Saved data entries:
********

-- ==== Sys2Proof/Tests/Slice0.lean ====
section
/-! SUPPORT. The model's own tests: ill-formed commands are refused, values from outside the model, one step each, and for every statement with
hypotheses a concrete state and operands that meet them. -/

open Sys2Proof Sys2Proof.Machine

namespace Sys2Proof.Tests

set_option Elab.async false

/-! ### Small states -/

/-- A state with register fields set. -/
def withFields (l : List (Field × Nat × Nat)) (s : State) : State := l.foldl (fun s x => rset x.1 x.2.2 s x.2.1) s

/-- Core 0 runs slot 0 in U in its core-local SRAM. -/
def sU : State :=
  let s := withFields [(F.DPC_CORE_CTL_EN, 0, 1)] .reset
  { s with cpu := { s.cpu with cores := [(0, { cur := some 0, evec := 0x100 })], banks := [(0, { pc := 0x1000, priv := 1 })] },
           task := { s.task with slots := [(0, { st := .running, task := { typ := 1 } })] } }

/-- The same with slot 0's bank changed. -/
def sBank (f : Bank → Bank) : State := { sU with cpu := { sU.cpu with banks := [(0, f (bankOf sU 0))] } }

/-- The same with register `r` holding `v`. -/
def sReg (r : Rn) (v : Word) : State := sBank (gput r v)

/-- Core 0 runs a hook: region 0 spans pages 1 to 3 of core-local SRAM. -/
def sHook : State :=
  { sU with cpu := { sU.cpu with cores := [(0, { cur := some 0, hbudget := 100, hrg := [0x1000, 0x4000, 0, 0, 0, 0, 0x2000, 0x4000] })],
                                 banks := [(0, { pc := 0x1000, priv := 2 })] } }

/-- Core 0 runs a task in S, its data-path hooks idle. -/
def sS : State := sBank (fun b => { b with priv := 0 })

/-- A pair of which the second answer is left as it is. -/
theorem pair_of {α β : Type} {x : α × β} {a : α} (h : x.1 = a) : ∃ b, x = (a, b) := ⟨x.2, by rw [← h]⟩

/-- Set S enabled, buffers 0 and 1 of caddy C1 held with 64 bytes each, the first bytes of buffer 0 written. -/
def sBuf : State :=
  let s := withFields [(F.BPM_CTL_S_EN, 0, 1), (F.BPM_CLASS_FREE_FREE, 1, 2046)] .reset
  { s with bpm := { s.bpm with bufs := [(0x10000000, { cnt := 1, fill := 64 }), (0x10000001, { cnt := 1, fill := 64 })], fresh := [(1, 2)] },
           mem := [(0x23400000, 7), (0x23400001, 9)] }

/-- A job at the head of a unit's queue, posted by pair 0. -/
def chainOf (d : Desc) : Chain := { ctx := 512, entry := 1, serial := 1, descs := [d] }

/-- A state whose unit `u` of class `e` has the job at its head. -/
def sJob (e u : Nat) (d : Desc) : State := setEngQueue e u [chainOf d] sBuf

/-- The hypotheses of a job that reads `data` and writes to buffer 1 are met. -/
def meets (e u : Nat) (d : Desc) (n cap : Nat) : Bool :=
  let s := sJob e u d
  let s0 := takeJob e u [] d s
  let i := inputOf (chainOf d) d s0
  let r := readBuf d i.1 i.2.1 i.2.2 s0
  !islandOff (engIsland e) s && engQueue e u s == [chainOf d] && (r.1.map (·.length)) == some n && (outBuf d r.2).1 == some (0x10000001, 0, cap, false)

/-- IN names buffer 0, OUT buffer 1. -/
def ioDesc (e op : Nat) : Desc := { engine := e, op := op, inn := 0x10000000, out := 0x10000001 }

/-! ### Well-formedness: each check refuses something -/

theorem test_wf_refuses :
    (∀ i ∈ [Instr.registerWrite 0 (2 ^ 48) 0, .cmd { id := { cntlid := 65536 } }, .cmd { id := { qid := 257 } }, .cmd { id := { cmdseq := 2 ^ 32 } }, .cmd { ver := 256 }, .cmd { typ := 256 }, .cmd { rdgen := 65536 },
      .cmd { dlen := 2 ^ 32 }, .cmd { session := 2 ^ 64 }, .cmd { sqe := { opc := 256 } }, .cmd { sqe := { nsid := 2 ^ 32 } }, .landingToken 65536 0 0 true, .landingToken 0 257 0 true, .landingToken 0 0 (2 ^ 32) true,
      .controllerReset 65536, .connect 0 0 65536 0, .connect 0 0 0 (2 ^ 64), .stageTimeout { qid := 257 }, .frameDrop 0 65536 none, .load 0 0 0 (2 ^ 48)], i.wf = false) ∧
    (∀ i ∈ [Instr.registerWrite 0 (2 ^ 48 - 1) 0, .cmd { id := { cntlid := 65535, qid := 256, cmdseq := 2 ^ 32 - 1 } }, .connect 65535 256 65535 (2 ^ 64 - 1)], i.wf = true) := by
  refine ⟨?_, ?_⟩ <;> decide +kernel

theorem test_wf_refuses_arguments :
    ConfirmReq.wf { kd := 4096 } = false ∧ ConfirmReq.wf { chunkLen := 2 ^ 32 } = false ∧ ConfirmReq.wf { nsid := 2 ^ 32 } = false ∧ ConfirmReq.wf { lba := 2 ^ 64 } = false ∧ ConfirmReq.wf {} = true ∧
    DedupMsg.wf { kd := 4096 } = false ∧ DedupMsg.wf { chunkLen := 2 ^ 32 } = false ∧ DedupMsg.wf { frameLen := 2 ^ 32 } = false ∧ DedupMsg.wf { serial := 2 ^ 64 } = false ∧ DedupMsg.wf {} = true ∧
    (∀ p ∈ [({ ver := 256 } : RrnPkt), { pkt := 4 }, { src := 65536 }, { dst := 65536 }, { msgId := 2 ^ 32 }, { totalLen := 2 ^ 32 }, { offset := 2 ^ 32 }, { window := 65536 }, { key := 2 ^ 32 }, { gen := 65536 }, { code := 256 },
      { raddr := 2 ^ 64 }, { lease := 2 ^ 32 }, { arg := 2 ^ 32 }], p.wf = false) ∧ RrnPkt.wf { pkt := 3 } = true ∧
    (∀ h ∈ [({ node := 65536 } : HelloBody), { verMin := 256 }, { verMax := 256 }, { maxMsg := 2 ^ 32 }, { pkt := 256 }, { domain := 256 }, { array := 256 }], h.wf = false) ∧
    (∀ r ∈ [({ base := 2 ^ 48 } : WinReq), { len := 2 ^ 32 }, { key := 2 ^ 32 }], r.wf = false) ∧
    (∀ r ∈ [({ code := 65536 } : EvReport), { source := 19 }, { inst := 65536 }, { sev := 4 }, { payload := List.replicate 25 0 }], r.wf = false) := by
  refine ⟨?_, ?_, ?_, ?_, ?_, ?_, ?_, ?_, ?_, ?_, ?_, ?_, ?_, ?_, ?_⟩ <;> decide +kernel

/-! ### Values from outside the model -/

/-- A hexadecimal number's `n` bytes, the first the highest. -/
def hexBytes (n x : Nat) : List Byte := (leBytes n x).reverse

/-- The example after R234: k = 4, data 0x11, 0x22, 0x33, 0x44 give P 0x44 and Q 0x83. -/
theorem test_parity_example : pOf 1 [(0, [0x11]), (1, [0x22]), (2, [0x33]), (3, [0x44])] = [0x44] ∧ qOf 1 [(0, [0x11]), (1, [0x22]), (2, [0x33]), (3, [0x44])] = [0x83] := by decide +kernel

/-- The example of the member chapter: with D_1 and D_3 out, the row decodes to 0x22 and 0x44. -/
theorem test_decode_example :
    decodeStrip 4 1 [some [0x11], none, some [0x33], none, some [0x44], some [0x83]] 1 = some [0x22] ∧ decodeStrip 4 1 [some [0x11], none, some [0x33], none, some [0x44], some [0x83]] 3 = some [0x44] := by decide +kernel

/-- The example after Table 5.1: set D of a 1 TiB head. -/
theorem test_buffer_address_example :
    bufAddr 0xA0000123 (withFields [(F.BPM_SET_BASE_D_BASE, 0, 0x100040000000), (F.BPM_CLASS_CFG_COUNT, 8, 16777216), (F.BPM_CLASS_CFG_COUNT, 9, 3145728), (F.BPM_CLASS_CFG_COUNT, 10, 393216),
      (F.BPM_CLASS_CFG_COUNT, 11, 131072), (F.BPM_CLASS_CFG_COUNT, 12, 40960)] .reset) = 0x101C4B030000 := by decide +kernel

/-! ### One step each -/

theorem test_add_wraps : rd (runAlu .add 0 3 1 2 (sBank (gput 2 1 ∘ gput 1 0xFFFFFFFFFFFFFFFF))) 0 3 = 0 := by decide +kernel

/-- FIPS 202: SHA3-256 of the empty message. -/
theorem test_sha3_empty : sha3 [] = leBytes 32 0x4A43F8804B0AD882FA493BE44DFF80F562D661A05647C15166D71EBFF8C6FFA7 := by decide +kernel

/-- Table 4.8: a quotient by 0 is all ones, −2^63 / −1 is −2^63. -/
theorem test_div_corners : aluOp .div 7 0 = 0xFFFFFFFFFFFFFFFF ∧ aluOp .div 0x8000000000000000 0xFFFFFFFFFFFFFFFF = 0x8000000000000000 := by decide +kernel

/-- Table 4.12: SB stores the low byte, and its neighbours stay. -/
theorem test_sb_stores_one_byte :
    let t := runMem .sb 0 2 1 0 (sBank (gput 2 0x1234 ∘ gput 1 0x2000))
    memByte t (physKey 0 0x2000) = 0x34 ∧ memByte t (physKey 0 0x2001) = 0 := by decide +kernel

/-- The register chapter's example: PCI_PORT_STATUS_6 stands at 0x20000E000230, BPM_CLASS_FREE_1_2 at 0x200004000250. -/
theorem test_register_addresses : (F.PCI_PORT_STATUS_GEN, 6) ∈ fieldsAt 0x20000E000230 ∧ (F.BPM_CLASS_FREE_FREE, 10) ∈ fieldsAt 0x200004000250 := by decide +kernel

/-- The register chapter's example: CMP_ERR_CNT of a power-gated CMP island reads as all ones, with ISLAND_OFF. -/
theorem test_island_off_example :
    let s := rputBit F.PWR_STATUS_PG 12 true .reset
    ctlOff 0x20000B000010 false s = some 12 ∧ ctlOff 0x20000B000018 false s = none := by decide +kernel

/-- An empty queue lets 1 µs pass; a command at the front leaves the queue. -/
theorem test_idle_tick : rget F.CLK_TICK_TICK (idleTick .reset) = 1 := by decide +kernel

theorem test_queue_is_first_in_first_out :
    (match step { (State.reset) with pending := [.trstn, .idle] } with | .next t => t.pending | _ => []) = [.idle] := by decide +kernel

/-- Table 3.6 gives HOST_MAX 384 and BG_MAX 64. -/
theorem test_reset_caps : rget F.TSK_CTL_HOST_MAX .reset = 384 ∧ rget F.TSK_CTL_BG_MAX .reset = 64 := by decide +kernel

/-- R111: the encoder's words decode. -/
theorem test_decode_words :
    decodeDyris (encodeDyris (.alu .rotr 31 1 0)) = some (.alu .rotr 31 1 0) ∧ decodeDyris (encodeDyris (.mem .lwu 1 2 0x8000)) = some (.mem .lwu 1 2 0x8000) ∧
    decodeDyris 0b000000_00011_00100_00101_00000000000#32 = some (.alu .add 3 4 5) := by decide +kernel

theorem witness_DyrisEncodingRoundTrip : decodeDyris 0b000000_00011_00100_00101_00000000000#32 ≠ none := by decide +kernel

theorem witness_StepRunsTheFrontCommand : ({ (State.reset) with pending := [Instr.trstn] } : State).pending = Instr.trstn :: [] ∧ (State.reset).pending = [] := ⟨rfl, rfl⟩
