-- ==== Sys2Proof/Machine/Arith.lean ====
section
/-! DEFINITION. The arithmetic primitives of `00_scope.md` R11 that the rules' pseudocode uses, the one linear
interpolation of R111, R141 and R152, and the builder of a table from a formula. -/

namespace Sys2Proof.Machine

/-- `asr(v, n) = floor(v / 2^n)` for `v` of either sign (R11, decision D4). -/
def asr (v : Int) (n : Nat) : Int :=
  v / ((2 ^ n : Nat) : Int)

/-- `clamp(v, lo, hi)` (R11). -/
def clamp (v lo hi : Int) : Int :=
  if v < lo then lo else if hi < v then hi else v

/-- The low 32 bits of an integer: the cut of a write to a 32-bit register, `mod 2^32` of an unsigned one and
`wrap32s` of a signed one (R11, R39). -/
def cut32 (v : Int) : BitVec 32 :=
  BitVec.ofInt 32 v

/-- `a + asr((b - a) * w, f)`: exact product, one floor (R111, R141, R152). -/
def interpolate (a b w : Int) (f : Nat) : Int :=
  a + asr ((b - a) * w) f

/-- The `n` values `f i`, `f (i + 1)`, … -/
def tabulateFrom {α : Type} (f : Nat → α) : Nat → Nat → List α
  | 0, _ => []
  | n + 1, i => f i :: tabulateFrom f n (i + 1)

theorem tabulateFrom_length {α : Type} (f : Nat → α) (n i : Nat) : (tabulateFrom f n i).length = n := by
  induction n generalizing i with
  | zero => rfl
  | succ n ih => simp [tabulateFrom, ih]

/-- The table of `n` entries whose entry `i` is `f i`. -/
def tabulate {α : Type} (n : Nat) (f : Nat → α) : Vector α n :=
  ⟨⟨tabulateFrom f n 0⟩, by simp [tabulateFrom_length]⟩

end Sys2Proof.Machine
end

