-- ==== Sys2Proof/Machine/Selector.lean ====
section
/-! DEFINITION. The bank and oscillator selector: `SEL.ADVOSC`, `SEL.ADVBANK`, `SEL.ADVSLOT` (`46_selector.md` R172 to
R174). The layout's counts are data, so an index that names no bank is a named fault; R29 keeps every run from it. -/

namespace Sys2Proof.Machine

/-- `(BANK + 1) mod BANK_COUNT` (R172, R173). -/
def nextBank (s : State) : BitVec 4 :=
  BitVec.ofNat 4 ((s.bank.toNat + 1) % bankCount s.cfg)

/-- `SEL.ADVOSC` (R172); none where `SLOTS[BANK]` does not exist. -/
def advOsc (s : State) : Option State :=
  match slotCount s.cfg s.bank.toNat with
  | some n =>
    if s.slot.toNat + 1 = n then some (setSelector (nextBank s) 0#4 s)
    else some (setSelector s.bank (s.slot + 1#4) s)
  | none => none

/-- `SEL.ADVBANK` (R173); none where the layout has no bank, since `a mod m` requires `m > 0` (R11). -/
def advBank (s : State) : Option State :=
  if bankCount s.cfg = 0 then none else some (setSelector (nextBank s) 0#4 s)

/-- `SEL.ADVSLOT` (R174); none where `SLOTS[BANK]` does not exist or is 0. -/
def advSlot (s : State) : Option State :=
  match slotCount s.cfg s.bank.toNat with
  | some n =>
    if n = 0 then none else some (setSelector s.bank (BitVec.ofNat 4 ((s.slot.toNat + 1) % n)) s)
  | none => none

/-- A selector operation's outcome: it returns nothing (R84). -/
def selected (o : Option State) : Host.Outcome State Fault Refusal :=
  match o with
  | some t => .next (answer .nothing t)
  | none => .fault .noSuchBank

/-- `SEL.ADVOSC` (R172). -/
def execSelAdvOsc (s : State) : Host.Outcome State Fault Refusal :=
  selected (advOsc s)

/-- `SEL.ADVBANK` (R173). -/
def execSelAdvBank (s : State) : Host.Outcome State Fault Refusal :=
  selected (advBank s)

/-- `SEL.ADVSLOT` (R174). -/
def execSelAdvSlot (s : State) : Host.Outcome State Fault Refusal :=
  selected (advSlot s)

end Sys2Proof.Machine
end

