/-- A tick keeps the ranges and leaves a mode recorded: after slots P, M and S only rotation phases, the filter and the
result are written (R190). -/
theorem exec_tick_keeps (w : TickWord) (s t : State) (h : inRange s = true) (ht : exec (.tick w) s = .next t) :
    inRange t = true ∧ t.modeV = true := by
  obtain ⟨hstarted, hcfg⟩ := exec_tick_next w s t ht
  have hsel := ((inRange_iff s).mp h).2.1
  obtain ⟨b, k, r0, d, g, r, -, hsel', -, -, hgen, hexec⟩ := exec_tick_of_inRange w s hstarted hcfg hsel
  have hbefore : inRange (beforeShape w b k s) = true :=
    inRange_setSelector b k _ (inRange_route _ _ _ _ _ _ _ h) hsel'
  have hmode : (beforeShape w b k s).modeV = true := by simp [beforeShape, route_eq]
  obtain rfl := Host.Outcome.next.inj (ht.symm.trans hexec)
  rw [generated_frame g _ r hgen]
  exact ⟨hbefore, hmode⟩

/-! ### The invariant of a step -/

theorem inv_iff (s : State) : inv s = true ↔ inRange s = true ∧ guardsNeedMode s = true := by
  simp only [inv, Bool.and_eq_true]

theorem guardsNeedMode_of_modeV (s : State) (h : s.modeV = true) : guardsNeedMode s = true := by
  simp only [guardsNeedMode, h, Bool.true_or]

/-! ### Who writes a register (R20) -/

/-- The selector operations change the selector alone (R172 to R174). -/
theorem advOsc_frame (s u : State) (h : advOsc s = some u) : ∃ b k, u = setSelector b k s := by
  unfold advOsc at h
  split at h
  · split at h <;> exact ⟨_, _, (Option.some.inj h).symm⟩
  · cases h

theorem advBank_frame (s u : State) (h : advBank s = some u) : ∃ b k, u = setSelector b k s := by
  unfold advBank at h
  split at h
  · cases h
  · exact ⟨_, _, (Option.some.inj h).symm⟩

theorem advSlot_frame (s u : State) (h : advSlot s = some u) : ∃ b k, u = setSelector b k s := by
  unfold advSlot at h
  split at h
  · split at h
    · cases h
    · exact ⟨_, _, (Option.some.inj h).symm⟩
  · cases h

/-- A rotation phase that `ROT.ADV` changes is the one it names (R104). -/
theorem advanceRot_changed (i k : Fin 4) (rm : Int) (s : State) (h : (advanceRot i rm s).rot[k] ≠ s.rot[k]) :
    k = i := by
  by_contra hne
  exact h (advanceRot_other i k rm s (Ne.symm hne))

/-! ### What a generator reads (R33, R38) -/

/-- The advanced rotation phase depends on the configuration, the rotation value and the phase itself alone (R104). -/
theorem advanceRot_congr (i : Fin 4) (rm : Int) (s1 s2 : State) (hcfg : s2.cfg = s1.cfg)
    (hrot : s2.rot[i] = s1.rot[i]) :
    (advanceRot i rm s2).rot[i] = (advanceRot i rm s1).rot[i] := by
  simp only [advanceRot, setRot_rot_self, hcfg, hrot]

end Sys2Proof.Machine

open Sys2Proof Sys2Proof.Machine

/-- Settles O49: an operation's register writes keep the ranges, and so do a tick and a reset. -/
theorem everyOperationKeepsTheRanges : Obligations.EveryOperationKeepsTheRanges := by
  intro i s t hs h
  obtain ⟨w, rfl⟩ | rfl | ⟨r, u, rfl, hw⟩ := exec_next_writes i s t h
  · exact (exec_tick_keeps w s t hs h).1
  · obtain ⟨hcfg, rfl⟩ := exec_reset_next s t h
    exact inRange_resetRegisters s hcfg
  · exact hw.inRange hs

/-- Settles O48: a step is idle, a reset, which clears the guards, or a tick, which records a mode. -/
theorem stepKeepsTheInvariant : Obligations.StepKeepsTheInvariant := by
  intro s t hs h
  obtain ⟨hrange, -⟩ := (inv_iff s).mp hs
  obtain rfl | ⟨rest, h⟩ | ⟨w, rest, h⟩ := step_next s t h
  · exact hs
  · obtain ⟨hcfg, rfl⟩ := exec_reset_next _ t h
    exact (inv_iff _).mpr ⟨inRange_resetRegisters _ hcfg, rfl⟩
  · obtain ⟨hrange', hmode⟩ := exec_tick_keeps w (setPending rest s) t hrange h
    exact (inv_iff _).mpr ⟨hrange', guardsNeedMode_of_modeV t hmode⟩

/-- Settles O50: in each way an operation writes registers, the registers it changes are those R20 gives it. -/
theorem onlyTheNamedOperationsWrite : Obligations.OnlyTheNamedOperationsWrite := by
  intro i s t h htick hreset
  obtain ⟨w, rfl⟩ | rfl | ⟨r, u, rfl, hw⟩ := exec_next_writes i s t h
  · exact absurd rfl (htick w)
  · exact absurd rfl hreset
  cases hw with
  | none => simp
  | phase freq cv => simp [advancePhase]
  | rot k rm =>
    refine ⟨rfl, rfl, rfl, by simp [advanceRot], fun k' hk => ?_, by simp [advanceRot]⟩
    exact .inl ⟨rm, by rw [advanceRot_changed k k' rm s hk]⟩
  | fnRot =>
    refine ⟨rfl, rfl, rfl, by simp [advanceRot], fun k hk => ?_, by simp [advanceRot]⟩
    exact .inr (.inl ⟨advanceRot_changed 0 k _ s hk, rfl⟩)
  | meshRot j =>
    refine ⟨rfl, rfl, rfl, by simp [advanceRot], fun k hk => ?_, by simp [advanceRot]⟩
    exact .inr (.inr ⟨j, congrArg Fin.val (advanceRot_changed (meshRot j) k _ s hk), rfl⟩)
  | filter rx ry => simp [lpf]
  | routeAtt | routeOfs | routeOfs2 => simp [route_eq]
  | freeze a b => simp [freeze]
  | release a b => simp [release]
  | advOsc u hu => obtain ⟨b, k, rfl⟩ := advOsc_frame s u hu; simp
  | advBank u hu => obtain ⟨b, k, rfl⟩ := advBank_frame s u hu; simp
  | advSlot u hu => obtain ⟨b, k, rfl⟩ := advSlot_frame s u hu; simp

/-- Settles O51: each generator's result is a function of the configuration, `PH`, `MOD1`, `MOD2` and the advanced
rotation phase, which the premises make equal. -/
theorem generatorsDoNotInterfere : Obligations.GeneratorsDoNotInterfere := by
  intro s1 s2 hcfg hph hm1 hm2
  refine ⟨fun j => ⟨_, _, rfl, rfl, ?_⟩, fun hrot => ⟨_, _, exec_shapeFn s1, exec_shapeFn s2, ?_, ?_⟩, ?_⟩
  · simp only [answer_result, hcfg, hph, hm1, hm2]
  · simp only [answer_result, hcfg, hph, hm1, hm2, advanceRot_congr 0 _ s1 s2 hcfg hrot]
  · rw [hm2]; exact advanceRot_congr 0 _ s1 s2 hcfg hrot
  · intro j k t1 hk hrot h1
    obtain rfl : k = meshRot j := Fin.ext hk
    obtain ⟨q, hq, rfl⟩ := exec_shapeMesh_next j s1 t1 h1
    have hadv := advanceRot_congr (meshRot j) s1.mod2.toInt s1 s2 hcfg hrot
    have hq2 : rawMesh s2.cfg j s2.ph s2.mod1.toInt (advanceRot (meshRot j) s2.mod2.toInt s2).rot[meshRot j]
        = some q := by
      rw [hcfg, hph, hm1, hm2, hadv, hq]
    refine ⟨_, exec_shapeMesh j q s2 hq2, rfl, ?_⟩
    rw [hm2]; exact hadv

/-- Settles O45: the reset state is what `RESET` makes of its own registers, under a well-formed configuration. -/
theorem resetStateMeetsTheInvariant : Obligations.ResetStateMeetsTheInvariant :=
  ⟨(inv_iff _).mpr ⟨inRange_resetRegisters State.reset cfgWellFormed_testConfig, rfl⟩, rfl⟩

end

********

**PROBLEM STATEMENT**
Extract the lines above, from the first one through the one containing "namespace Sys2Proof.Tests", and return only those, unchanged.

**ANSWER FOR THE TASK**
-- ==== Sys2Proof/Tests/Slice0.lean ====
section
/-! SUPPORT. The model's own tests: ill-formed commands are refused, values from outside the model, one step each, and for every statement with
hypotheses a concrete state and operands that meet them. -/

open Sys2Proof Sys2Proof.Machine

namespace Sys2Proof.Tests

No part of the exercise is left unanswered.